### Your assignment
Once you find the line with "def execSupplyCollapse (s" in the data that follows, repeat it and every line after it exactly, through the line with "def execHpTransactionError (s".

___ Data for the task ___

-- ==== Sys2Proof/Machine/CmdPower.lean ====
section
/-! DEFINITION. One meaning per command, each over the shared operation that carries its rules: supply, resets, power commands, service mode, debug and the host port (15, 16). -/

namespace Sys2Proof.Machine

def execVbedPowerUp (s : State) : Out := .next s.vbedUp
def execVbedRemoval (s : State) : Out := .next s.vbedOff
def execSupplyCollapse (s : State) : Out := .next s.supplyCollapse
def execResetNAssert (s : State) : Out := .next s.resetN
def execSyscResetWrite (req : Requester) (key : BitVec 16) (s : State) : Out := .next (s.syscReset req key.toNat)
def execResetRelease (s1 s2 s3 : BitVec 4) (key : KeyCheck) (s : State) : Out := .next (s.resetRelease s1 s2 s3 key)
def execRomHandOver (s : State) : Out := .next s.romHandOver
def execPowerCommandBedrock (req : Requester) (opt : BitVec 12) (s : State) : Out :=
  .next (s.powerCommand req 1 opt.toNat)
def execPowerCommandStandby (req : Requester) (opt : BitVec 12) (s : State) : Out :=
  .next (s.powerCommand req 2 opt.toNat)
def execPowerCommandReady (req : Requester) (opt : BitVec 12) (s : State) : Out :=
  .next (s.powerCommand req 3 opt.toNat)
def execPowerCommandRun (req : Requester) (opt : BitVec 12) (s : State) : Out :=
  .next (s.powerCommand req 4 opt.toNat)
def execDomainPowerUpDone (d : Fin 12) (s : State) : Out := .next (s.domainUp d)
def execDomainPowerDownDone (d : Fin 12) (s : State) : Out := .next (s.domainDown d)
def execPowerSequenceDone (s : State) : Out := .next s.powerDone.mgmtSettle
def execNoclkTimeout (s : State) : Out := .next s.noclk.mgmtSettle
def execSyscAuthWrite (req : Requester) (ring : Bool) (s : State) : Out := .next (s.authWrite req ring)
def execSyscModeWrite (req : Requester) (commission : Bool) (s : State) : Out := .next (s.modeWrite req commission)
def execCoreStart (req : Requester) (start : BitVec 4) (s : State) : Out := .next (s.coreStart req start.toNat)
def execCanWakeUpPattern (n : Fin 2) (s : State) : Out := .next (s.wakePattern n)
def execBedrockAlarm (s : State) : Out := .next s.bedrockAlarm
def execWakeCauseClear (req : Requester) (alarm : Bool) (can : BitVec 6) (s : State) : Out :=
  .next (s.wakeClear req alarm can.toNat)
def execHpStatus (s : State) : Out := .next s.hpStatus
def execHpTransactionError (s : State) : Out := .next s.hpError
def execMbxPush (entry : DWord) (s : State) : Out := .next (s.mbxPush entry)
def execMbxPop (s : State) : Out := .next s.mbxPop
def execHpdDoorbellWrite (data : Word) (s : State) : Out := .next (s.doorbell data)
def execDebugAttach (s : State) : Out := .next s.debugAttach
def execDebugDetach (s : State) : Out := .next s.debugDetach
def execDebugHalt (procs : BitVec 5) (s : State) : Out := .next (s.debugHalt procs.toNat)
def execDebugResume (procs : BitVec 5) (s : State) : Out := .next (s.debugResume procs.toNat)

end Sys2Proof.Machine
end

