/-- PTP_EVENT, TSINFO_READ, DOMAIN_MAP_COMMIT, DTIMELO_READ, TPO_PULSE_END, MDIO_GO, MDIO_DONE and ETH_LINK_CHANGE
(14 R402, R415, R416, R419, R421). -/
def Obligations.NetworkTimePulsesAndPhy : Prop :=
  (∀ (s : State) (m : Fin 2) (tx : Bool) (mt : BitVec 4) (seq : BitVec 16), s.macOn m = true → mt.toNat ≤ 3 →
    ((s.mac m).ts.length < 4 → Completes (.ptpEvent m tx mt seq) s fun t =>
      (t.mac m).ts = (s.mac m).ts ++ [BitVec.ofNat 32 (b2n tx * 2 ^ 30 + b2n (!(s.mac m).ts.isEmpty) * 2 ^ 29 +
        mt.toNat * 2 ^ 24 + seq.toNat)] ∧ t.fb (F.ETH_MSTAT.TSEV m) = true ∧ SameRegsBut [R.ETH_MSTAT m] s t ∧ SameMem s t) ∧
    (4 ≤ (s.mac m).ts.length → Completes (.ptpEvent m tx mt seq) s fun t =>
      t.f (F.ETH_TSINFO.TSLOST m) = (s.f (F.ETH_TSINFO.TSLOST m) + 1) % 256 ∧ OnlyRegs [R.ETH_TSINFO m] s t)) ∧
  (∀ (s : State) (m : Fin 2), s.on 10 = true →
    ((s.mac m).ts = [] → Completes (.tsinfoRead m) s fun t =>
      t.busOut.toNat = s.f (F.ETH_TSINFO.TSLOST m) * 2 ^ 16 ∧ t = { s with busOut := t.busOut }) ∧
    (∀ w l, (s.mac m).ts = w :: l → Completes (.tsinfoRead m) s fun t =>
      (t.mac m).ts = l ∧ t.fb (F.ETH_MSTAT.TSEV m) = !l.isEmpty ∧ bitAt t.busOut 31 = true ∧
      (w.toNat < 2 ^ 31 → fld t.busOut 15 0 = fld w 15 0 ∧ fld t.busOut 27 24 = fld w 27 24 ∧
        bitAt t.busOut 30 = bitAt w 30) ∧ SameRegsBut [R.ETH_MSTAT m] s t ∧ SameMem s t)) ∧
  (∀ s : State, s.on 10 = true → Completes .domainMapCommit s fun t => t.fb F.ETH_DMAPCTL.VALID = true ∧
    t.eth = { s.eth with dmap := { dref := s.reg R.ETH_DREFHI ++ s.reg R.ETH_DREFLO,
                                   dns := s.reg R.ETH_DNSHI ++ s.reg R.ETH_DNSLO, drate := s.reg R.ETH_DRATE } } ∧
    SameRegsBut [R.ETH_DMAPCTL] s t ∧ SameMem s t) ∧
  (∀ (s : State) (req : Requester), s.on 10 = true →
    (s.fb F.ETH_DMAPCTL.VALID = true → Completes (.dtimeloRead req) s fun t =>
      let d := s.eth.dmap
      let v : Int := (d.dns.toNat : Int) +
        (((s.tm.count.toNat : Int) - (d.dref.toNat : Int)) * 5 * (2 ^ 40 + d.drate.toInt)) / 2 ^ 46
      (t.busOut.toNat : Int) = v % 2 ^ 32 ∧ ((t.dtimeHi (reqIdx req)).toNat : Int) = v / 2 ^ 32 % 2 ^ 32 ∧
      (∀ a, t.reg a = s.reg a) ∧ SameMem s t) ∧
    (s.fb F.ETH_DMAPCTL.VALID = false → Completes (.dtimeloRead req) s fun t =>
      t.busOut = 0 ∧ t.dtimeHi (reqIdx req) = 0 ∧ (∀ a, t.reg a = s.reg a) ∧ SameMem s t)) ∧
  (∀ (s : State) (n : Fin 2) (e : Nat), tblGet (fun _ => (none : Option Nat)) s.eth.tpo n = some e →
    Completes (.tpoPulseEnd n) s fun t => t.tpoActive n = false ∧ t.now = (s.untilCycle e).now ∧
      (∀ a, t.reg a = s.reg a) ∧ SameMem s t) ∧
  (∀ (s : State) (m : Fin 2) (read : Bool) (phy reg : BitVec 5) (data : BitVec 16), s.on 10 = true →
    (s.fb (F.ETH_MDIO.GO m) = true → exec (.mdioGo m read phy reg data) s = .next s) ∧
    (s.fb (F.ETH_MDIO.GO m) = false → Completes (.mdioGo m read phy reg data) s fun t =>
      t.fb (F.ETH_MDIO.GO m) = true ∧ t.fb (F.ETH_MDIO.READ m) = read ∧ t.f (F.ETH_MDIO.PHYAD m) = phy.toNat ∧
      t.f (F.ETH_MDIO.REGAD m) = reg.toNat ∧ t.f (F.ETH_MDIO.DATA m) = data.toNat ∧ OnlyRegs [R.ETH_MDIO m] s t)) ∧
  (∀ (s : State) (m : Fin 2) (data : BitVec 16), s.on 10 = true → s.fb (F.ETH_MDIO.GO m) = true →
    Completes (.mdioDone m data) s fun t => t.fb (F.ETH_MDIO.GO m) = false ∧
      t.f (F.ETH_MDIO.DATA m) = (if s.fb (F.ETH_MDIO.READ m) then data.toNat else s.f (F.ETH_MDIO.DATA m)) ∧
      t.f (F.ETH_MDIO.REGAD m) = s.f (F.ETH_MDIO.REGAD m) ∧ OnlyRegs [R.ETH_MDIO m] s t) ∧
  (∀ (s : State) (m : Fin 2) (up : Bool) (speed : BitVec 2) (half : Bool), s.live = true → s.on 10 = true →
    s.fb (F.ETH_MCFG.EN m) = true → s.fb (F.ETH_MCFG.AUTO m) = true → Completes (.ethLinkChange m up speed half) s fun t =>
      t.fb (F.ETH_MSTAT.LINK m) = up ∧ t.f (F.ETH_MSTAT.PSPEED m) = min 2 speed.toNat ∧
      t.fb (F.ETH_MSTAT.LINKBAD m) = (up && half) ∧
      (s.fb (F.ETH_MSTAT.LINK m) ≠ up → t.fb (F.ETH_MSTAT.LINKCHG m) = true) ∧
      SameRegsBut [R.ETH_MSTAT m, R.FCU_LDGLOST] s t ∧ SameMem s t)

___

### Answer for the task
def execSupplyCollapse (s : State) : Out := .next s.supplyCollapse
def execResetNAssert (s : State) : Out := .next s.resetN
def execSyscResetWrite (req : Requester) (key : BitVec 16) (s : State) : Out := .next (s.syscReset req key.toNat)
def execResetRelease (s1 s2 s3 : BitVec 4) (key : KeyCheck) (s : State) : Out := .next (s.resetRelease s1 s2 s3 key)
def execRomHandOver (s : State) : Out := .next s.romHandOver
def execPowerCommandBedrock (req : Requester) (opt : BitVec 12) (s : State) : Out :=
  .next (s.powerCommand req 1 opt.toNat)
def execPowerCommandStandby (req : Requester) (opt : BitVec 12) (s : State) : Out :=
  .next (s.powerCommand req 2 opt.toNat)
def execPowerCommandReady (req : Requester) (opt : BitVec 12) (s : State) : Out :=
  .next (s.powerCommand req 3 opt.toNat)
def execPowerCommandRun (req : Requester) (opt : BitVec 12) (s : State) : Out :=
  .next (s.powerCommand req 4 opt.toNat)
def execDomainPowerUpDone (d : Fin 12) (s : State) : Out := .next (s.domainUp d)
def execDomainPowerDownDone (d : Fin 12) (s : State) : Out := .next (s.domainDown d)
def execPowerSequenceDone (s : State) : Out := .next s.powerDone.mgmtSettle
def execNoclkTimeout (s : State) : Out := .next s.noclk.mgmtSettle
def execSyscAuthWrite (req : Requester) (ring : Bool) (s : State) : Out := .next (s.authWrite req ring)
def execSyscModeWrite (req : Requester) (commission : Bool) (s : State) : Out := .next (s.modeWrite req commission)
def execCoreStart (req : Requester) (start : BitVec 4) (s : State) : Out := .next (s.coreStart req start.toNat)
def execCanWakeUpPattern (n : Fin 2) (s : State) : Out := .next (s.wakePattern n)
def execBedrockAlarm (s : State) : Out := .next s.bedrockAlarm
def execWakeCauseClear (req : Requester) (alarm : Bool) (can : BitVec 6) (s : State) : Out :=
  .next (s.wakeClear req alarm can.toNat)
def execHpStatus (s : State) : Out := .next s.hpStatus
def execHpTransactionError (s : State) : Out := .next s.hpError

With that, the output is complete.